Translators Ainsley Morse and Anna Halberstadt present their bilingual edition of Maria Galina’s poetry and diaries (Cicada Press, 2024) written in Odesa during the first six months of the Russia-Ukraine war. 

"Maria Galina’s poems, completed on the brink of Russia’s all-out attack on Ukraine, capture a particular moment of Russophone poetry. Readers are to face instances of poems written on the edge, capturing the moment before in extremis, pulsating with unease and disbelief, and therefore, or because of that, offering all kinds of unforeseen experiments, shifts, and transgressions." -- Ostap Kin

Maria Galina is a prose writer, poet, literary translator, and literary critic who incorporates strong elements of fantasy and myth into her writings. She is a marine biologist by education. Born in the Soviet Union in Kalinin (now known as Tver), Galina grew up in Soviet Ukraine and studied biology in Odesa. She also studied salmon in Bergen, Norway, in the early 1990s. She lived and worked in Moscow for decades, but as of February 2022 lives in Ukraine (Odesa). She made her debut as a published fiction writer in the late nineties, and her first poems appeared in national publications in 1993. Galina has gone on to publish several other novels, including Malaya Glusha (L’Organization), Mole-Crickets, and Autochthons. Galina has received prizes for her poetry, which has been translated into many languages. Communiqués is her first book of poetry in English translation. She is also a literary critic who worked for years in the literary criticism department of the prestigious “thick” literary journal Novyi mir.

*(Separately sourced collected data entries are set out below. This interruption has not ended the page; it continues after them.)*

-- ==== Sys2Proof/Machine/Rcg.lean ====
section
/-!
DEFINITION. Regional clock generators and windsocks (R151 to R189): windsock samples and levels, band-change
stops, the region snapshot and configuration window, and band measurement.
-/
namespace Sys2Proof.Machine
open Sys2Proof

/-! ### Windsock samples -/

/-- The number of a level (R182). -/
def levelNum : Level → Nat
  | .none => 0
  | .advise => 1
  | .stretch => 2
  | .hold => 3

/-- The margin code of replica type t in a sample. -/
def marginOf (m : Word) (t : Nat) : Nat := fld m (4 * t) 4

/-- The replica types enabled for region r (R184). -/
def wsTypes (s : State) (r : Nat) : List Nat := (List.range 8).filter (fun t => bitAt (bellA s (keyRcg r)) (8 + t))

/-- A threshold of type t with a HOLD_MARGIN raise (R187, R229). -/
def thresholdOf (s : State) (reg cap raise t : Nat) : Nat :=
  let v := fld (bellA s reg) (4 * t) 4
  if raise = 0 then v else min (v + raise) cap

/-- The level that a sample decides, with a raise in force (R169). -/
def levelOf (s : State) (r : Nat) (m : Word) (raise : Nat) : Level :=
  let ts := wsTypes s r
  if ts.any (fun t => marginOf m t ≤ thresholdOf s 0x4040 13 raise t) then .hold
  else if ts.any (fun t => marginOf m t ≤ thresholdOf s 0x4044 14 raise t) then .stretch
  else if ts.any (fun t => marginOf m t ≤ thresholdOf s 0x4048 15 raise t) then .advise
  else .none

/-- The worst enabled type of a sample: the lowest margin, the lower number on a tie (R168). -/
def worstType (ts : List Nat) (m : Word) : Nat :=
  match ts with
  | [] => 0
  | t :: r => r.foldl (fun a b => if marginOf m b < marginOf m a then b else a) t

/-- W of the class's curve at margin code m (R171, R186). -/
def curveW (s : State) (n m : Nat) : Nat :=
  if m < 8 then fld (bellA s (clsAddr 0x4104 n)) (4 * m) 4 else fld (bellA s (clsAddr 0x4108 n)) (4 * (m - 8)) 4

/-- Windsocks sample: not during a band-change stop, a failover hold or a calibration hold (R169). -/
def samples (s : State) (r : Nat) : Bool :=
  let x := regionOf s r
  x.out && !x.failHold && x.hold.isNone &&
  match servingGen s r with
  | some g => (genOf s g).stopEnd.isNone
  | none => false

/-- The level after a sample: hold lasts until four consecutive samples lie above HLD for every enabled
type (R169, R172).  DESIGN CHOICE (log 135): the fourth of them decides the level that follows it. -/
def nextLevel (s : State) (r : Nat) (m : Word) : Level × Nat :=
  let x := regionOf s r
  let d := levelOf s r m x.raiseR
  if x.level = .hold then
    if d = .hold then (.hold, 0) else if x.above + 1 < 4 then (.hold, x.above + 1) else (d, 0)
  else (d, 0)

/-- The fold offset of the present tick (R95). -/
def foldOffset (s : State) : Nat := s.time.counter - s.fold.bellTick

/-- One windsock sample of region r with its margins, whose warning resolves at16 / 65,536 of a tick after the last
delivered edge: level, counters, the owed stretch and the overrides
(R168 to R175, R182, R183, R233, R244, R266). -/
def sampleRegion (r : Nat) (m : Word) (at16 : Nat) (s : State) : State :=
  let x := regionOf s r
  let ts := wsTypes s r
  let w := worstType ts m
  let mg := marginOf m w
  let (lv, ab) := nextLevel s r m
  let onset := x.level = .none && lv ≠ .none
  let holdOn := x.level ≠ .hold && lv = .hold
  let strOn := levelNum x.level < 2 && lv = .stretch
  let was := stateCode s r
  let byFcst := x.raiseR ≠ 0 && levelNum (levelOf s r m 0) < levelNum lv
  let owe := lv = .stretch && x.level ≠ .hold && !x.parked
  let cw := curveW s (classOfRegion s r) mg
  let x' := { x with
    level := lv, above := ab, margin := mg,
    wsType := if holdOn || strOn then w else x.wsType,
    advOn := if onset then bump16 x.advOn 1 else x.advOn,
    holdOn := if holdOn then bump16 x.holdOn 1 else x.holdOn,
    owed := if owe then x.owed ++ [{ at16 := 65536 * s.time.total + at16, eighths := cw, byFcst := byFcst }] else x.owed,
    heldByFcst := if holdOn then byFcst else x.heldByFcst,
    onsets := if onset && s.fold.started then x.onsets ++ [(flockOffset s (r / 16), false)] else x.onsets }
  let s := setRegion r x' s
  let s := if (holdOn || strOn) && was = 1 then { s with zones := { s.zones with ovr1 := bump s.zones.ovr1 1 } } else s
  if holdOn then raiseAbout .rcg 4 r s else s

/-- WINDSOCK_STRETCH (R169, R171, R173, R175): a sample that decides stretch level; its warning resolves at16 / 65,536
of a tick after the last delivered edge. -/
def execWindsockStretch (r : Nat) (sample : Sample) (s : State) : Host.Outcome State Fault Refusal :=
  if isRegion s r then
    .next (if samples s r && levelOf s r sample.margins (regionOf s r).raiseR = .stretch then
             sampleRegion r sample.margins sample.at16 s else s)
  else .fault .noSuchUnit

/-- WINDSOCK_HOLD (R169, R172, R173, R175): a sample at or below HLD for some enabled type. -/
def execWindsockHold (r : Nat) (m : Word) (s : State) : Host.Outcome State Fault Refusal :=
  if isRegion s r then
    .next (if samples s r && levelOf s r m (regionOf s r).raiseR = .hold then sampleRegion r m 0 s else s)
  else .fault .noSuchUnit

/-- HOLD_RELEASE (R172): a sample above HLD for every enabled type; the fourth in a row ends the hold level.
Outside hold level it is a sample below stretch level, which ends a stretch or advise (log 15). -/
def execHoldRelease (r : Nat) (m : Word) (s : State) : Host.Outcome State Fault Refusal :=
  if isRegion s r then
    let lv := levelOf s r m (regionOf s r).raiseR
    let ok := if (regionOf s r).level = .hold then lv ≠ .hold else levelNum lv < 2
    .next (if samples s r && ok then sampleRegion r m 0 s else s)
  else .fault .noSuchUnit

/-- ADVISE_ONSET (R174, R244): a sample whose level rises from none to advise. -/
def execAdviseOnset (r : Nat) (m : Word) (s : State) : Host.Outcome State Fault Refusal :=
  if isRegion s r then
    .next (if samples s r && (regionOf s r).level = .none && levelOf s r m (regionOf s r).raiseR = .advise then
             sampleRegion r m 0 s else s)
  else .fault .noSuchUnit

/-! ### Band changes -/

/-- A generator row of the build (R153). -/
def isGen (s : State) (g : Nat) : Bool :=
  decide (g < s.build.regions) ||
  (decide (5120 ≤ g) && decide ((g - 5120) / 2 < s.build.flocks) && decide ((g - 5120) % 2 < s.build.spares))

/-- The region that a generator serves. -/
def regionOfGen (s : State) (g : Nat) : Option Nat :=
  if g < s.build.regions then (if servingGen s g = some g then some g else none)
  else if (genOf s g).st = .serving then some (16 * rowFlock s.build g + (genOf s g).slot) else none

/-- BAND_CHANGE_STOP_END (R160, R162, R280, R282): after 150 ticks the generator runs on its new band; a
spare's shadow lock counts from here, a change in the grace tail is that bell's, and an uncovered takeover switches the multiplexer (R287, R288). -/
def execBandChangeStopEnd (g : Nat) (s : State) : Host.Outcome State Fault Refusal :=
  if isGen s g then
    let x := genOf s g
    match x.stopEnd with
    | some t =>
      if t ≤ s.time.total then
        let b := match x.planned with
          | some b => some b
          | none => x.band
        let s := setGen g { x with
          band := b, div := if x.planned.isSome then x.plannedDiv else x.div, planned := none, stopEnd := none,
          lockFrom := if x.st = .locking then s.time.total else x.lockFrom } s
        match regionOfGen s g with
        | some r =>
          let y := regionOf s r
          let s := setRegion r { y with
            bands := if x.planned.isSome && decide (y.switchTo ≠ some g) then bump16 y.bands 1 else y.bands,
            bandFold := if x.planned.isSome && s.fold.tail then some s.fold.foldNo else y.bandFold,
            failHold := y.failHold && !y.parked, mux := if y.switchTo = some g then muxCode s r g else y.mux,
            switchTo := if y.switchTo = some g then none else y.switchTo } s
          .next (if x.planned.isSome then retune r s else s)
        | none => .next s
      else .next s
    | none => .next s
  else .fault .noSuchUnit

/-! ### The region window -/

/-- RCG_LIVE0 to RCG_LIVE3 and RCG_CNT0 to RCG_CNT7 of a region (R182, R183). -/
def regionWords (s : State) (r : Nat) : List Word :=
  let x := regionOf s r
  let g := match servingGen s r with
    | some g => genOf s g
    | none => {}
  [ packWord [(0, 20, x.c), (20, 3, stateCode s r), (24, 2, levelNum x.level)],
    packWord [(0, 16, satAt 65535 (lagNow x)), (16, 16, satAt 65535 x.floor16)],
    packWord [(0, 13, x.freq), (13, 5, (selBand g).getD 0), (18, 3, x.wsType), (21, 4, x.margin), (25, 1, b2n x.restrict),
              (26, 1, b2n (g.planned.isSome || g.stopEnd.isSome)), (27, 1, b2n g.rowOk), (28, 2, x.mux.toNat)],
    packWord [(0, 16, satAt 65535 x.lagMax), (16, 16, satAt 65535 x.strFold)],
    x.strEdges, x.strEighths, x.holdEdges,
    packWord [(0, 16, x.advOn.toNat), (16, 16, x.holdOn.toNat)],
    x.reelTicks, x.heldTicks,
    packWord [(0, 16, x.restrictTicks / 256), (16, 16, x.gate.toNat)],
    packWord [(0, 16, x.bands.toNat), (16, 16, x.forcedStops.toNat)] ]

/-- A write of RCG_SEL: REGION is selected, and a new TAG takes the snapshot (R179, R181, R453). -/
def writeRcgSel (p : Port) (v : Word) (s : State) : State :=
  let s := nowPut (portKey p 0x4000) v s
  let tag := BitVec.ofNat 8 (fld v 24 8)
  let r := fld v 0 13
  if tag = (snapOf s 2 p).tag then s
  else snapPut 2 p { valid := true, tag := tag, index := r,
                     words := if r < s.build.regions then regionWords s r else List.replicate 12 0 } s

/-- RCG_SEL (R179, R181 to R183). -/
def execRcgSel (w : Wr) (v : Word) (s : State) : Host.Outcome State Fault Refusal :=
  .next (regWrite w 0x4000 v [] (writeRcgSel w.port v) s)

/-- A write of RCG_CFG: the region r that the port's RCG_SEL names, buffered to its bell (R180, R184, R453). -/
def writeRcgCfg (r : Nat) (v : Word) (s : State) : State :=
  if r < s.build.regions then bellPut (keyRcg r) v s else raise .cfg 7 s

/-- RCG_CFG_WRITE (R178, R180, R184, R453). -/
def execRcgCfgWrite (w : Wr) (v : Word) (s : State) : Host.Outcome State Fault Refusal :=
  .next (regWrite w 0x400C v [selRegion s w.port] (writeRcgCfg (selRegion s w.port) v) s)

/-! ### Band rows -/

/-- The address of generator row g in the data-port window (R153, R485). -/
def rowAddr (g : Nat) : Nat := 0x800000 + 128 * g

/-- The 24 entries of a row in the band table. -/
def rowWords (s : State) (g : Nat) : List Word := (List.range 24).map (fun b => memWord s.data (rowAddr g + 4 * b))

/-- R154: some entry is valid, every valid one lies in range, and the valid centres rise strictly. -/
def rowVerifies (row : List Word) : Bool :=
  let vs := row.filter bValid
  let centre := fun e => 2 * bFmin e + bSpan e
  !vs.isEmpty && vs.all (fun e => 700 ≤ bFmin e && 100 ≤ bSpan e && bFmin e + bSpan e ≤ 4400) &&
  (vs.zip (vs.drop 1)).all (fun p => centre p.1 < centre p.2)

/-- A generator serves a region, as R157 has it. -/
def isServing (s : State) (g : Nat) : Bool :=
  if g < s.build.regions then inContract s g && servingGen s g = some g
  else (genOf s g).st = .serving

/-- A measurement starts on these rows (R156, R157). -/
def startBmeas (rows : List Nat) (tag : BitVec 8) (s : State) : State :=
  let s := { s with bmStatus := 3, bmBusy := true, bmTag := tag, bmRows := rows }
  let s := forAll rows (fun g t =>
    let st := if (genOf t g).calFrom.isSome then .locking else (genOf t g).st
    setGen g { genOf t g with measFrom := some st, measAt := elapsed t, measBands := 0, st := .measuring, calFrom := none } t) s
  forAll ((rows.filter (fun g => decide (s.build.regions ≤ g))).map (rowFlock s.build)).dedup spareChanged s

/-- A write of RCG_BMEAS (R156, R157, R188).  DESIGN CHOICE (log 119): a request that names a row the build lacks is accepted, measures
nothing, and ends with RCG_BMEAS_DONE. -/
def writeRcgBmeas (v : Word) (s : State) : State :=
  let s := nowPut 0x404C v s
  let tag := BitVec.ofNat 8 (fld v 24 8)
  let g := fld v 0 13
  if tag = s.bmTag then s
  else if s.bmBusy then { s with bmStatus := 2, bmTag := tag }
  else if bitAt v 16 then
    startBmeas ((allGens s.build).filter (fun g => !isServing s g)) tag s
  else if !isGen s g then startBmeas [] tag s
  else if isServing s g then { s with bmStatus := 1, bmTag := tag }
  else startBmeas [g] tag s

/-- RCG_BMEAS (R156, R157, R188). -/
def execRcgBmeas (w : Wr) (v : Word) (s : State) : Host.Outcome State Fault Refusal :=
  .next (regWrite w 0x404C v [] (writeRcgBmeas v) s)

/-- The entry that two counts of a band give: F_MIN and SPAN in whole MHz, VALID where SPAN is 100 or more
(R156; a count over 512 ticks is COUNT × 1000 / 1024 MHz; log 16). -/
def measuredEntry (c0 c1 : Nat) : Word :=
  let span := (c1 - c0) * 1000 / 1024
  packWord [(0, 12, c0 * 1000 / 1024), (12, 11, span), (31, 1, b2n (decide (100 ≤ span)))]

/-- The ticks of a measurement: 24 bands of 1,524 (R156). -/
def bmeasTicks : Nat := 24 * 1524

/-- The bands of generator g whose measurement has ended (R156). -/
def bandsOver (s : State) (x : Gen) : Nat := min 24 ((elapsed s - x.measAt) / 1524)

/-- Writes the entries of the bands measured since the last write, as far as their counts are given; at the end of the measurement
all that are left, a band without counts with those of 0 (R156). -/
def recordBands (ends : Bool) (counts : List (Nat × List (Nat × Nat))) (g : Nat) (s : State) : State :=
  let x := genOf s g
  let cs := ((counts.find? (fun e => e.1 = g)).map Prod.snd).getD []
  let n := if ends then 24 else min (bandsOver s x) cs.length
  if n ≤ x.measBands then s
  else
    let bytes := ((List.range n).drop x.measBands).flatMap (fun b =>
      let p := cs.getD b (0, 0)
      leBytes 4 (measuredEntry p.1 p.2).toNat)
    let from' := if x.rowWroteAt = some (elapsed s) then min x.rowWrote.1 x.measBands else x.measBands
    let to' := if x.rowWroteAt = some (elapsed s) then max x.rowWrote.2 n else n
    setGen g { x with measBands := n, rowOk := false, rowWroteAt := some (elapsed s), rowWrote := (from', to') }
      { s with data := memWrite s.data (rowAddr g + 4 * x.measBands) bytes }

/-- The end of a measurement of generator g: its entries stand, ROW_OK is clear, and a spare must relock (R156, R157). -/
def endBmeas (counts : List (Nat × List (Nat × Nat))) (g : Nat) (s : State) : State :=
  let s := recordBands true counts g s
  let x := genOf s g
  let s := setGen g { x with rowOk := false, st := x.measFrom.getD x.st, measFrom := none } s
  if s.build.regions ≤ g && (x.measFrom = some .free || x.measFrom = some .locking) then spareLocking false g s else s

/-- 36,576 ticks have passed since the start of the running measurement (R156). -/
def bmeasOver (s : State) : Bool :=
  s.bmRows.all (fun g => (genOf s g).measFrom.isNone || decide ((genOf s g).measAt + bmeasTicks ≤ elapsed s))

/-- RCG_BMEAS_DONE (R156, R157): the counts of bands measured so far give their entries; 36,576 ticks after its start the
measurement ends (log 86). -/
def execRcgBmeasDone (counts : List (Nat × List (Nat × Nat))) (s : State) : Host.Outcome State Fault Refusal :=
  if !s.bmBusy then .next s
  else if bmeasOver s then
    let rows := s.bmRows
    let s := { s with bmBusy := false, bmStatus := if s.bmStatus = 2 then 2 else 0, bmRows := [] }
    let s := forAll rows (endBmeas counts) s
    .next (forAll ((rows.filter (fun g => decide (s.build.regions ≤ g))).map (rowFlock s.build)).dedup spareChanged s)
  else .next (forAll (s.bmRows.filter (fun g => (genOf s g).measFrom.isSome)) (recordBands false counts) s)

end Sys2Proof.Machine
end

Ainsley Morse teaches in East European, Eurasian and Russian Studies and Comparative Literature at Dartmouth College and translates from Russian, Ukrainian and Bosnian/Croatian/Serbian. Anna Halberstadt, born and raised in Vilnius, Lithuania, is a NYC-based psychologist, poet and translator. 

Directions: at the reception desk of the Hunter West Building, please present your ID to get a pass. From there, take the escalator one floor down, turn around and look for Chanin Language Center. Room B126 is to your right through the door and up the stairs.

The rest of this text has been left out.